# Assigned task:
Copy each line of the data below with the word "after".

# Records from a collection:
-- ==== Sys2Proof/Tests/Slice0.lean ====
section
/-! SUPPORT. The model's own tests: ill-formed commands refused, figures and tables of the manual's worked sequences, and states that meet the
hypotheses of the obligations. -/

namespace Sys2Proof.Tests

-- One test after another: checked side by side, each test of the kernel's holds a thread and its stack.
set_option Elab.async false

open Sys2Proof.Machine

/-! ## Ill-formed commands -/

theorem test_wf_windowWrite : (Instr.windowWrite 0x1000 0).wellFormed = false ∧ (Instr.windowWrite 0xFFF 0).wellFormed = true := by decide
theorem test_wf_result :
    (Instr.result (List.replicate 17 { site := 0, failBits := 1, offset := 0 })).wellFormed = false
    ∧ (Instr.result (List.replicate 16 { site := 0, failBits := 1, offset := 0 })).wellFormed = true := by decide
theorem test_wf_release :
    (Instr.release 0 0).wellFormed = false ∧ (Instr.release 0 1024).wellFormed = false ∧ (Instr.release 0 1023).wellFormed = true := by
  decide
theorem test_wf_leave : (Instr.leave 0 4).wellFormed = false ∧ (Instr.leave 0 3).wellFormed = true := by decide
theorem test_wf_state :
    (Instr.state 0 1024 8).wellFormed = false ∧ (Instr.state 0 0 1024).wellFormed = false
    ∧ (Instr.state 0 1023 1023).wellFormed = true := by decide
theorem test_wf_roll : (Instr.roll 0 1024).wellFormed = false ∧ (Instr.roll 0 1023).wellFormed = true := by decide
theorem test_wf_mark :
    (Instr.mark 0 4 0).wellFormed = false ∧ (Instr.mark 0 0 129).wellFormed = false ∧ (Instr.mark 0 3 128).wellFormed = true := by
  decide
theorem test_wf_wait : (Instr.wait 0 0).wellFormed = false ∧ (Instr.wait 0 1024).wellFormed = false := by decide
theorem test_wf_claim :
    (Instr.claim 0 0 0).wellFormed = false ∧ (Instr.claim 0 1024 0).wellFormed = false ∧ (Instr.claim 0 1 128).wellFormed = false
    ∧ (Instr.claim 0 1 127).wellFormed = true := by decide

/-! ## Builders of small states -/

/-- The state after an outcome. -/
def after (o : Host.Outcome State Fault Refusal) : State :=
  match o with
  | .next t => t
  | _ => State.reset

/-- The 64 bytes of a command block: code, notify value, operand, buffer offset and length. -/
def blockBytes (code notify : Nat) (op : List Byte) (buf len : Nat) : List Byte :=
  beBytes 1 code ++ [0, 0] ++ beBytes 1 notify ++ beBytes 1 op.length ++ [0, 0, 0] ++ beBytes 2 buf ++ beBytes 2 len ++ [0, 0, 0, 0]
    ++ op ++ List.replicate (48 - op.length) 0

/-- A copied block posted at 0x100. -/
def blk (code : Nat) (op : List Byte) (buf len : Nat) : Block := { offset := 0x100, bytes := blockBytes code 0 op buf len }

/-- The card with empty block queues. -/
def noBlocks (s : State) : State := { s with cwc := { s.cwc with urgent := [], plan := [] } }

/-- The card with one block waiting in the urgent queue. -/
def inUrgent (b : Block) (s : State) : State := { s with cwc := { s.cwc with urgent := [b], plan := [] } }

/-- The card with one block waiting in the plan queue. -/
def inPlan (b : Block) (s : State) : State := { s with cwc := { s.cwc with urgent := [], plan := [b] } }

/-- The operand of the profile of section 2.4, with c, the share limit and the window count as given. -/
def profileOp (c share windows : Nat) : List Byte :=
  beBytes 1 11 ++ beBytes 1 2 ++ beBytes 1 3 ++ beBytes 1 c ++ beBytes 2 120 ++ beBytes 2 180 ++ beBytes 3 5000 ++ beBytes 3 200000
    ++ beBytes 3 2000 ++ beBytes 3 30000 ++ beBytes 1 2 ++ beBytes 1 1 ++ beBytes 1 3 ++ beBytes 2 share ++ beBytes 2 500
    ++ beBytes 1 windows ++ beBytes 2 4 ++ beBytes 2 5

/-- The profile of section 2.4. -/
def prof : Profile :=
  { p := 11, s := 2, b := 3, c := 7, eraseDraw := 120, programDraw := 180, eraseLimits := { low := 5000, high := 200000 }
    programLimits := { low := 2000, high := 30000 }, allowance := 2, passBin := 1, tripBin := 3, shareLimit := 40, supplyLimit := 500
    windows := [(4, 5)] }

...

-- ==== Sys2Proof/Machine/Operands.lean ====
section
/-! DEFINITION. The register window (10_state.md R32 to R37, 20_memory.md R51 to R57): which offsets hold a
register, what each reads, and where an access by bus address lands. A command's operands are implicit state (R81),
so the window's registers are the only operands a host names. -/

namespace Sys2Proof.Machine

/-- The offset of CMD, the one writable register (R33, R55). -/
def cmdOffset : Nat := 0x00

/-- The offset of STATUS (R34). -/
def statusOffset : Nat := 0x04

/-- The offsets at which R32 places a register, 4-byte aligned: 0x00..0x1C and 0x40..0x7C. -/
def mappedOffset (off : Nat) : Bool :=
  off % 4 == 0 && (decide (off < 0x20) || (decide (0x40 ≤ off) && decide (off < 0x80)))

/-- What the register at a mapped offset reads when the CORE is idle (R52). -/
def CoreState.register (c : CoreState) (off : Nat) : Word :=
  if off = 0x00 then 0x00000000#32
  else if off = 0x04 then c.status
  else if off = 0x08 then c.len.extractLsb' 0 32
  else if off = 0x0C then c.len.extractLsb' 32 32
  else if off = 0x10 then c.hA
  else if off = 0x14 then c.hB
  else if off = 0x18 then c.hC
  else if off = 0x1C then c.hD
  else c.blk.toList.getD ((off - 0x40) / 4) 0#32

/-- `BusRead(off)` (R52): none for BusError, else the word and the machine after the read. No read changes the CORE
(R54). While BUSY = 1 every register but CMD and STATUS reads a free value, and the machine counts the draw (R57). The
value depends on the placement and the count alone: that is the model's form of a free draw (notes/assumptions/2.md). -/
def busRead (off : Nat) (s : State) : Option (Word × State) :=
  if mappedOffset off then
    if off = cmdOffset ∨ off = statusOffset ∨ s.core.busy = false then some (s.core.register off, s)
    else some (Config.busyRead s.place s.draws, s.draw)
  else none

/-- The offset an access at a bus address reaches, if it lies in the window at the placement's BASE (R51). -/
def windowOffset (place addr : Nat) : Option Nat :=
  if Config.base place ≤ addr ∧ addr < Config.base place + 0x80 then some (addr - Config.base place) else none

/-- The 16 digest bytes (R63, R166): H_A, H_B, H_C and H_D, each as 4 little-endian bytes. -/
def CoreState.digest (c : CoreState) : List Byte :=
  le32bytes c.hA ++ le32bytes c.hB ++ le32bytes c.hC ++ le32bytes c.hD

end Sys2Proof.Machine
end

# Answer to the problem:
-- One test after another: checked side by side, each test of the kernel's holds a thread and its stack.
/-- The state after an outcome. -/
def after (o : Host.Outcome State Fault Refusal) : State :=
/-- `BusRead(off)` (R52): none for BusError, else the word and the machine after the read. No read changes the CORE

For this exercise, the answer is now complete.